Data:
BEGIN

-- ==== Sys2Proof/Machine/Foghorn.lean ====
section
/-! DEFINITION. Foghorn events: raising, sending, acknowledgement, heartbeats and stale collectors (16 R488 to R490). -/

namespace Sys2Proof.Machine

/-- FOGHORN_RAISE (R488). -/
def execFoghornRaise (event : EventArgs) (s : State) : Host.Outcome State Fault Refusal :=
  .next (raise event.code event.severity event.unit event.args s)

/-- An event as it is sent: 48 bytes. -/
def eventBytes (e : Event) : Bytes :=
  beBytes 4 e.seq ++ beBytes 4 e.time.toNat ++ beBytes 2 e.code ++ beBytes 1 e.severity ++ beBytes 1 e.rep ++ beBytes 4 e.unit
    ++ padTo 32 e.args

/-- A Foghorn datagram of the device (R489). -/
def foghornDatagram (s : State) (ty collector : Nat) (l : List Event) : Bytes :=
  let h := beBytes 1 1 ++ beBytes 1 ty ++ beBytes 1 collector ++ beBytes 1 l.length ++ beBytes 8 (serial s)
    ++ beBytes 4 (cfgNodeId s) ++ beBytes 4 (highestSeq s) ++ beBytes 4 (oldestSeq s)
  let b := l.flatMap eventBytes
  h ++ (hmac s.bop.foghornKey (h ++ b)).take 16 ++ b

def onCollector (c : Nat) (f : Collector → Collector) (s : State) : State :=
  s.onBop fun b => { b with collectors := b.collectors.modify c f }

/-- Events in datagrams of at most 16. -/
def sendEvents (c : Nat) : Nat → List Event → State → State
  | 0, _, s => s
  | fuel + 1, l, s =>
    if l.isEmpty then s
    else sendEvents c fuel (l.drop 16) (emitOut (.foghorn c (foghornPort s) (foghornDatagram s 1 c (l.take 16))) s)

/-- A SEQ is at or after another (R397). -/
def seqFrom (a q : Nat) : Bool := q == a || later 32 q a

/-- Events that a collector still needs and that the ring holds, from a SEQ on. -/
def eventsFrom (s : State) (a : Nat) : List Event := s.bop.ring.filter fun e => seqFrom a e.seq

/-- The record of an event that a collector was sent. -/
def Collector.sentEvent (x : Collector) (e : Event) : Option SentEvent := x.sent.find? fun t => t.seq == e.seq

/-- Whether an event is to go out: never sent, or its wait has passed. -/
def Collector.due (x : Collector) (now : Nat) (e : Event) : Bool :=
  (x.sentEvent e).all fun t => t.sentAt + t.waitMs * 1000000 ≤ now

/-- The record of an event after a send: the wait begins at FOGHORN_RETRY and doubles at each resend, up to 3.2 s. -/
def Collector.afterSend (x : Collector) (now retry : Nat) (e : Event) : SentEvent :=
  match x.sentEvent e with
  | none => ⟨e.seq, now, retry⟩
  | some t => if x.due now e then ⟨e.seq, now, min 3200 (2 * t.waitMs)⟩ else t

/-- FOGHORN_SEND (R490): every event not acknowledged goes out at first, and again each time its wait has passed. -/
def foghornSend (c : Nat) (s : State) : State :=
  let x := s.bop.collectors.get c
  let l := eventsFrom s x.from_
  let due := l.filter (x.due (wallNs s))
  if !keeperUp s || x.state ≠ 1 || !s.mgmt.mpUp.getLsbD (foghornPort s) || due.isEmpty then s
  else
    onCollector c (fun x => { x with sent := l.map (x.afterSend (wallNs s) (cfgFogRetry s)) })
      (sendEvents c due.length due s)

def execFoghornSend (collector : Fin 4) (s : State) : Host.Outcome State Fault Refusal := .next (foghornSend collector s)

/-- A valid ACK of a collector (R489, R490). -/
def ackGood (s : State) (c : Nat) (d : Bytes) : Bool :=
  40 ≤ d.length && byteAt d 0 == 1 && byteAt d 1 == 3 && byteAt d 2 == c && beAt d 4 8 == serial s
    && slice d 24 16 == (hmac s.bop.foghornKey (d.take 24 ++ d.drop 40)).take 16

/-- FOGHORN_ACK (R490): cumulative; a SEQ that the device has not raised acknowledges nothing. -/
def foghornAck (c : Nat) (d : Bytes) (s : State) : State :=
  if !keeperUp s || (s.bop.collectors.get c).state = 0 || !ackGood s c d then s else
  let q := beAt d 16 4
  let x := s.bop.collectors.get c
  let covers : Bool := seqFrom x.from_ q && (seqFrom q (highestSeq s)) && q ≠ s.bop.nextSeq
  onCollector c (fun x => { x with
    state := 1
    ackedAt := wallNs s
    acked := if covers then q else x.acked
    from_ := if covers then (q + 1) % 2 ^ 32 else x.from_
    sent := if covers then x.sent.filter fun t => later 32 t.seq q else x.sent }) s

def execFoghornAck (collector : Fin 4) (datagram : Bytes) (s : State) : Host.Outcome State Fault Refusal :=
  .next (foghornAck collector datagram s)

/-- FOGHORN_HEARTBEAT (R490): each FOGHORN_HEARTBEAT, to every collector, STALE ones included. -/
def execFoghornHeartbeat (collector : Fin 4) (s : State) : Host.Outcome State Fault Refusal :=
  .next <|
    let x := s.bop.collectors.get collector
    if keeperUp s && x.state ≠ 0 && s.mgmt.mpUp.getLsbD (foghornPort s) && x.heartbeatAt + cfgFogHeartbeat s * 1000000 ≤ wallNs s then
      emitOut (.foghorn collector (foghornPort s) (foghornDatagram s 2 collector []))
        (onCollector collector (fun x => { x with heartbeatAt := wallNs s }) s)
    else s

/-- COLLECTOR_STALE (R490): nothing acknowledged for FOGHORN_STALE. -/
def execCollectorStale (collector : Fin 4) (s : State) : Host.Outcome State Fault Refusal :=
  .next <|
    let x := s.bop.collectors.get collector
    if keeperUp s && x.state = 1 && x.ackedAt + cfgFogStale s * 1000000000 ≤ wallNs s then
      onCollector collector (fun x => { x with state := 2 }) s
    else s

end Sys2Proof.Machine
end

END
BEGIN

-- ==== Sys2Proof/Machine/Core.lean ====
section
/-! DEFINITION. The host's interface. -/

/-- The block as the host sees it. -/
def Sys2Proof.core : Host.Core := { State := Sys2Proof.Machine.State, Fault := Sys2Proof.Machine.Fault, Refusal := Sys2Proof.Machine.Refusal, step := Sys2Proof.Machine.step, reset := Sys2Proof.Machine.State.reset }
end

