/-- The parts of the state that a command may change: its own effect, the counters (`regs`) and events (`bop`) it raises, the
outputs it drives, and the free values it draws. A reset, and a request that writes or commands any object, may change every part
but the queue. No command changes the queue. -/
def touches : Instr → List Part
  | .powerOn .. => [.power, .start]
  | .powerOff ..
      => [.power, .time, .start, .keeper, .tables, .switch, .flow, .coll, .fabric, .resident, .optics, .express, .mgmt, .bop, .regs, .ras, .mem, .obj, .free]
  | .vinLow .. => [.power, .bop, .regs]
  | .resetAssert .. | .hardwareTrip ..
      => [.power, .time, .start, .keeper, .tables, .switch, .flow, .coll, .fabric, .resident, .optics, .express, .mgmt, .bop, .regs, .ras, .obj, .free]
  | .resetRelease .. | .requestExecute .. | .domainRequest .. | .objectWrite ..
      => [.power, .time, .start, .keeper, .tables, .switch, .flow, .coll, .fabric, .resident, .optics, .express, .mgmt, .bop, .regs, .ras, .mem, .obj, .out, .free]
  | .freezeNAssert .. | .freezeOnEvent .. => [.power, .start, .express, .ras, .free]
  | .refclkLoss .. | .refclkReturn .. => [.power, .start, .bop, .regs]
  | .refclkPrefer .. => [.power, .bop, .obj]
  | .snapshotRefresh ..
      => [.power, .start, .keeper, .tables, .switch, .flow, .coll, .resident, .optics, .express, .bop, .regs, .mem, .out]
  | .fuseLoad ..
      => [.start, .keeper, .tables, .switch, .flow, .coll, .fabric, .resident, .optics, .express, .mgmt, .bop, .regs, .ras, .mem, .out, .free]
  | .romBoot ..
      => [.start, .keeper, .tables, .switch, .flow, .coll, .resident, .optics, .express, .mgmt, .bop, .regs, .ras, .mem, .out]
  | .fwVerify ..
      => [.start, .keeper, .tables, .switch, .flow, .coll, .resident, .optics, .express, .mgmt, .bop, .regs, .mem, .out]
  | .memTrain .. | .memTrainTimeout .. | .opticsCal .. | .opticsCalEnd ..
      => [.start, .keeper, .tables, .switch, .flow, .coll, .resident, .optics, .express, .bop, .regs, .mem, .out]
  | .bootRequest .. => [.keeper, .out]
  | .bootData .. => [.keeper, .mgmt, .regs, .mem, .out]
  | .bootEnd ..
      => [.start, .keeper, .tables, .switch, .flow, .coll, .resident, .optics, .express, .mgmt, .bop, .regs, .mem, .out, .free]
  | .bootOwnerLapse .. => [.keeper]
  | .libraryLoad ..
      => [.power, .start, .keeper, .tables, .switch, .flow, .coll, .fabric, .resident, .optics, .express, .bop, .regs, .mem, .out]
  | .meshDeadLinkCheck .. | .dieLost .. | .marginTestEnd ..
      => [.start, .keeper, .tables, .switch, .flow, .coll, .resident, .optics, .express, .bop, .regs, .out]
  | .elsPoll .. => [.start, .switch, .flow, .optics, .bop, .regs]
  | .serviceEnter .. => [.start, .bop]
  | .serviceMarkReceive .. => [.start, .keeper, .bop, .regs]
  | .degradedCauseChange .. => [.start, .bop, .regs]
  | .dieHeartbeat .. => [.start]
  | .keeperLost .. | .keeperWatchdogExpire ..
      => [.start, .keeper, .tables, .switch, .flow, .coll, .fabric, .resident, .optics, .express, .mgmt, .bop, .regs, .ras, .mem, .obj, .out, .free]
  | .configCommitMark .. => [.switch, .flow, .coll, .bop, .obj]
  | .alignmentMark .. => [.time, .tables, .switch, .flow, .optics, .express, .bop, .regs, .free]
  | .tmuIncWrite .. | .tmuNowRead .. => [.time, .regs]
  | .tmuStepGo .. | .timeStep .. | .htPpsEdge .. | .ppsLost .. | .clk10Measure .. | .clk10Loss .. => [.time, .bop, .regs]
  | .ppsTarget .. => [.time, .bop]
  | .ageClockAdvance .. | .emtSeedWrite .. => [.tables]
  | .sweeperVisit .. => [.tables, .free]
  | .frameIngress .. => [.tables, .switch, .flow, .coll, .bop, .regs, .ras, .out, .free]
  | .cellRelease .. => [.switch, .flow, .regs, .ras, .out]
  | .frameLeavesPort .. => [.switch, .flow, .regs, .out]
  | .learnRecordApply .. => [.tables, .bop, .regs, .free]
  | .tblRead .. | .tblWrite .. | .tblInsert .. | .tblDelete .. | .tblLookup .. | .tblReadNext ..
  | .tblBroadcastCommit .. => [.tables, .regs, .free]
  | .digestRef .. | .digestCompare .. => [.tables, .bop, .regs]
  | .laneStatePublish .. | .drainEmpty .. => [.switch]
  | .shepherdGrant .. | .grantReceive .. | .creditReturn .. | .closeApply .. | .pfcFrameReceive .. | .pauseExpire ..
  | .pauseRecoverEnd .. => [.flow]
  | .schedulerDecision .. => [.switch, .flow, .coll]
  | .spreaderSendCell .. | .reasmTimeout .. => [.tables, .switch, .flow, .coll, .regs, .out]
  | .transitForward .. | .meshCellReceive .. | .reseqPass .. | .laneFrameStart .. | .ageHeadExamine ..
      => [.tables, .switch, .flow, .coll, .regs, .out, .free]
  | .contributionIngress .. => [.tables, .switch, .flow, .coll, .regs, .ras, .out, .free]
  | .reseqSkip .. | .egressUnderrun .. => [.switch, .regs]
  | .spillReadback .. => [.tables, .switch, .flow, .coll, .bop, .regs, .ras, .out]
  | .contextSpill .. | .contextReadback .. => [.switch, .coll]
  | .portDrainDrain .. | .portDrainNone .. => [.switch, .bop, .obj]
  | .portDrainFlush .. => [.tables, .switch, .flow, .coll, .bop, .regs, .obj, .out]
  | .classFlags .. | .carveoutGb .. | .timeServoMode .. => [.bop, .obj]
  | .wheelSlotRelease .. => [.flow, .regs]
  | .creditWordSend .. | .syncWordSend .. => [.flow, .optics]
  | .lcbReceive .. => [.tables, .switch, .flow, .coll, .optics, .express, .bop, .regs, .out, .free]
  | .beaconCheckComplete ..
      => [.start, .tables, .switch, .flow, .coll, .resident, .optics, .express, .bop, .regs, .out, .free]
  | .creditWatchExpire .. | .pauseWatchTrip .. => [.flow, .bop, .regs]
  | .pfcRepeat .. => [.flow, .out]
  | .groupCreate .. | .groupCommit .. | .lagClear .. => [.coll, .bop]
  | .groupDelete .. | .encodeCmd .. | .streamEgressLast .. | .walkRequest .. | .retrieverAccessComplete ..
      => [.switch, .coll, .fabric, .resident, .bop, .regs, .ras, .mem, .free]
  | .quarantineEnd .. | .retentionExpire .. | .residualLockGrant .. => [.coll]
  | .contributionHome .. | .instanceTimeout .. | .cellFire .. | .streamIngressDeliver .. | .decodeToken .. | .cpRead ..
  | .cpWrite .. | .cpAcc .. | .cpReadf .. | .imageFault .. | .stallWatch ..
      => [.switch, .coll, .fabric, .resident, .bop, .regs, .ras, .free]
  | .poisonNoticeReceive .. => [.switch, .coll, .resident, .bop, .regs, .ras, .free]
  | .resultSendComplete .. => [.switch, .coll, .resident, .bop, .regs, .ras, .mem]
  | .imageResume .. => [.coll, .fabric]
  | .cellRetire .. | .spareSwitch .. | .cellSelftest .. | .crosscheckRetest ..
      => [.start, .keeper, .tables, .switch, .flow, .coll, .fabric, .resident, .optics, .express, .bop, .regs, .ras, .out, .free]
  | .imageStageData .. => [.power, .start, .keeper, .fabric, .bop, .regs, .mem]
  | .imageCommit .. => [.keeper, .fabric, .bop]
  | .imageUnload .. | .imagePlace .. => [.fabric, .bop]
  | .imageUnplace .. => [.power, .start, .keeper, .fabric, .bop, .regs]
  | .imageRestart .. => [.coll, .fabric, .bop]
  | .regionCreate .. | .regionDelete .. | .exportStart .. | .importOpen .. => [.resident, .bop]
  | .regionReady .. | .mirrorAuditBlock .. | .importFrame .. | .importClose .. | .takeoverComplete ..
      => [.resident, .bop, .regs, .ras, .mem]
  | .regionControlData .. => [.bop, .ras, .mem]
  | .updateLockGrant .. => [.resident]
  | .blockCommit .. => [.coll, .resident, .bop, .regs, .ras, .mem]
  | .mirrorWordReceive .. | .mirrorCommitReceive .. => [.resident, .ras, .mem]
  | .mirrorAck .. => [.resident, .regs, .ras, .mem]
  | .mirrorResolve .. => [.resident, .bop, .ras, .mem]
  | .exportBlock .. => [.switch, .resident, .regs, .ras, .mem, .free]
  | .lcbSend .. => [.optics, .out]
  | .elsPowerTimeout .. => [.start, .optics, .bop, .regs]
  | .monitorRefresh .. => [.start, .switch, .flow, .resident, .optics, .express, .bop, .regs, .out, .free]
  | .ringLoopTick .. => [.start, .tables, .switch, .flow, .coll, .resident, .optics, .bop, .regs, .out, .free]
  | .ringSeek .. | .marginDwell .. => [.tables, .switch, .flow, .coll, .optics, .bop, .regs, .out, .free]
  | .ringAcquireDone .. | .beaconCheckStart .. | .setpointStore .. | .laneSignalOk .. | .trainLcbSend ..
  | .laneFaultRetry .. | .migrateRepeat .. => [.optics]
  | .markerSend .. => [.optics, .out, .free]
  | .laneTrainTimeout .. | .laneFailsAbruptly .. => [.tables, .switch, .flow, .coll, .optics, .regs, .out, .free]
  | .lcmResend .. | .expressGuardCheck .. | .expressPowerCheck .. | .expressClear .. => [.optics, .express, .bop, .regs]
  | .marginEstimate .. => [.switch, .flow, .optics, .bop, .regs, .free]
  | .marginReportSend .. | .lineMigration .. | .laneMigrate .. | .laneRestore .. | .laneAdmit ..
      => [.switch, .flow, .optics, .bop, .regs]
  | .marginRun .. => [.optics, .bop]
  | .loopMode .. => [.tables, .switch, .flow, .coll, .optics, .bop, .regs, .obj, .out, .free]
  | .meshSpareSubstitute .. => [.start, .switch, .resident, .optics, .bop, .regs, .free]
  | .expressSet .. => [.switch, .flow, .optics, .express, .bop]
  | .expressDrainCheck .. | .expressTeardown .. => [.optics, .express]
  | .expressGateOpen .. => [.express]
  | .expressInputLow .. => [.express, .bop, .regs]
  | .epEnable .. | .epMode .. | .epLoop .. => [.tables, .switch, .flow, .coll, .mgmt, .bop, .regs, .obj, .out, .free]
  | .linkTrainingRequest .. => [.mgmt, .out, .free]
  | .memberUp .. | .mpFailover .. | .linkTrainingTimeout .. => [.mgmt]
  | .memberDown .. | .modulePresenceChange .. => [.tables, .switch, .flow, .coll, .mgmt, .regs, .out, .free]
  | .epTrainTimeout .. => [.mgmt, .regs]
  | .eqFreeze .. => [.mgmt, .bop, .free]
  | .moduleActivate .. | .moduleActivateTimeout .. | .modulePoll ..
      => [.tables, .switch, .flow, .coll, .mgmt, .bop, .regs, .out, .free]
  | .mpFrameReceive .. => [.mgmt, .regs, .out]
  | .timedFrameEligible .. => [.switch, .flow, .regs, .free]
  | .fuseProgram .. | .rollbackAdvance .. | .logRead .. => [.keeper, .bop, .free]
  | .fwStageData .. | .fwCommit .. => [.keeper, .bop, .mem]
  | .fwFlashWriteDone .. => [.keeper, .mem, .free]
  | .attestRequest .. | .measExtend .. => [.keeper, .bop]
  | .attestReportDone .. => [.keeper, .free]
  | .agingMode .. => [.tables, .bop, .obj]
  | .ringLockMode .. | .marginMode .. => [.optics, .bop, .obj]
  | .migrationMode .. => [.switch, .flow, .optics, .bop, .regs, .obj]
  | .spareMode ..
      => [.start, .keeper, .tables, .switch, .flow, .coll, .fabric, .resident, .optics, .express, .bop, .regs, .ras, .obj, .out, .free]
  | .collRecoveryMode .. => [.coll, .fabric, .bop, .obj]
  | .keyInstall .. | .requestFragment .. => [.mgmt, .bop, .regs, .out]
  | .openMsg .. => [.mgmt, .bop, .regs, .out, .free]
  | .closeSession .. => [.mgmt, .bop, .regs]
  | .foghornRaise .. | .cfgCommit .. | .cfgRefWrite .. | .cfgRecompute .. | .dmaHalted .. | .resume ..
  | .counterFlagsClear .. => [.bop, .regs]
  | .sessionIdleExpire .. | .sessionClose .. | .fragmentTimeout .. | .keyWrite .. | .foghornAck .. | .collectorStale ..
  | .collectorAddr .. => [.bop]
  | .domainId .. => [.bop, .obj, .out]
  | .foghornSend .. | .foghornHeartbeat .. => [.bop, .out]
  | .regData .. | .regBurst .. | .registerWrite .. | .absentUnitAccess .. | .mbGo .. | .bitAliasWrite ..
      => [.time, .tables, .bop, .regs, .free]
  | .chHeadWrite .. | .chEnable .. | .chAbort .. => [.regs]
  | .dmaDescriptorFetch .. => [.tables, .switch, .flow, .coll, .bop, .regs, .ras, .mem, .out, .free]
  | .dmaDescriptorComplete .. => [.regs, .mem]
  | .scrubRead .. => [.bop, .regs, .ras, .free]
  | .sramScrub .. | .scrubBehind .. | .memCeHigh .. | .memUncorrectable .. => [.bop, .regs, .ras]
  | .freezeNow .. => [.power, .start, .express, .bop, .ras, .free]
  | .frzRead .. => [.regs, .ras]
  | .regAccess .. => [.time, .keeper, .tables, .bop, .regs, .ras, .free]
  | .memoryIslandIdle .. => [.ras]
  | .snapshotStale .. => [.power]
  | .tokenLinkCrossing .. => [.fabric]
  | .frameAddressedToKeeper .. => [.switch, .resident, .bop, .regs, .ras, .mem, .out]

END
BEGIN

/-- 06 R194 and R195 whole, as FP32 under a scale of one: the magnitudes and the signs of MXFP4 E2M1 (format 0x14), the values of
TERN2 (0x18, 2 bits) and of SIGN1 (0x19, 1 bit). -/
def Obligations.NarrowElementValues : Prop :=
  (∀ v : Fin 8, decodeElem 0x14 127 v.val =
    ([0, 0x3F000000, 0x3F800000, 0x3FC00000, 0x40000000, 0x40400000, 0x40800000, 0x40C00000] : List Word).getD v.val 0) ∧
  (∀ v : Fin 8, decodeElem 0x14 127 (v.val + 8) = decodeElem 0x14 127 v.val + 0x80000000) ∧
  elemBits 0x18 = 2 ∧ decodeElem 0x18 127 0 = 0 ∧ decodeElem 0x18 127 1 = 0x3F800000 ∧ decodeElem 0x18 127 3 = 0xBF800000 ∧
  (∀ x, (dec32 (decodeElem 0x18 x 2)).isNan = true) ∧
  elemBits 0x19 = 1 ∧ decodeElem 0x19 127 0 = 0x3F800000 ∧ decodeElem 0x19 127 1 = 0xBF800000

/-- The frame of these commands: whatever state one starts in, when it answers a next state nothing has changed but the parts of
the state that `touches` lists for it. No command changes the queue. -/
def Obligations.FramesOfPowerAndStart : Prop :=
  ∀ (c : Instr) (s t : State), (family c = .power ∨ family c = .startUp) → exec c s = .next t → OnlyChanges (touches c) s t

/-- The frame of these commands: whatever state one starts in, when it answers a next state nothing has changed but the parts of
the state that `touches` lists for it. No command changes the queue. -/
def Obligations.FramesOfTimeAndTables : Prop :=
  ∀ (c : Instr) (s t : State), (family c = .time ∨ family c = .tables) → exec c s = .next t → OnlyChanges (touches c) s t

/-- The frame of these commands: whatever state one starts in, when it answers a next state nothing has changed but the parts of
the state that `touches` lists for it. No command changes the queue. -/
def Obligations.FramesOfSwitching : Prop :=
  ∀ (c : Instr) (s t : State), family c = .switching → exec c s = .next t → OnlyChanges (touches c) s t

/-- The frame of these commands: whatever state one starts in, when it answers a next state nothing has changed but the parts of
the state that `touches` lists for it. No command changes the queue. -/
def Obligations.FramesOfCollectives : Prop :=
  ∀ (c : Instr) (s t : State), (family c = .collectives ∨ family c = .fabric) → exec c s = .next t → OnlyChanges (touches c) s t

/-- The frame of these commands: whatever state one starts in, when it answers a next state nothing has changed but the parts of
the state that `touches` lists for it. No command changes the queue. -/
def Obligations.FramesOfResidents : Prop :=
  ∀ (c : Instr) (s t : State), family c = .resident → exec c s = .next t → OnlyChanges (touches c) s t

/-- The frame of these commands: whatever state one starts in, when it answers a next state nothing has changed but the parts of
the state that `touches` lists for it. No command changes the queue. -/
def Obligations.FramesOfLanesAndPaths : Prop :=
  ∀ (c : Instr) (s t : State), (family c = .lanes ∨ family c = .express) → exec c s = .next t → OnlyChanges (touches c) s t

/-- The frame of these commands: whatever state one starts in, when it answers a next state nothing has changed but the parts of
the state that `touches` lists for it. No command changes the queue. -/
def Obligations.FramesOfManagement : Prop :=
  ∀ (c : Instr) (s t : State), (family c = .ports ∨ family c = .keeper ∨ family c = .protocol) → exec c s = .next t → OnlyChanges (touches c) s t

END

Task details: Wherever the string "each" appears in the data above, report the whole line.

Result:
/-- The record of an event after a send: the wait begins at FOGHORN_RETRY and doubles at each resend, up to 3.2 s. -/
/-- FOGHORN_SEND (R490): every event not acknowledged goes out at first, and again each time its wait has passed. -/
/-- FOGHORN_HEARTBEAT (R490): each FOGHORN_HEARTBEAT, to every collector, STALE ones included. -/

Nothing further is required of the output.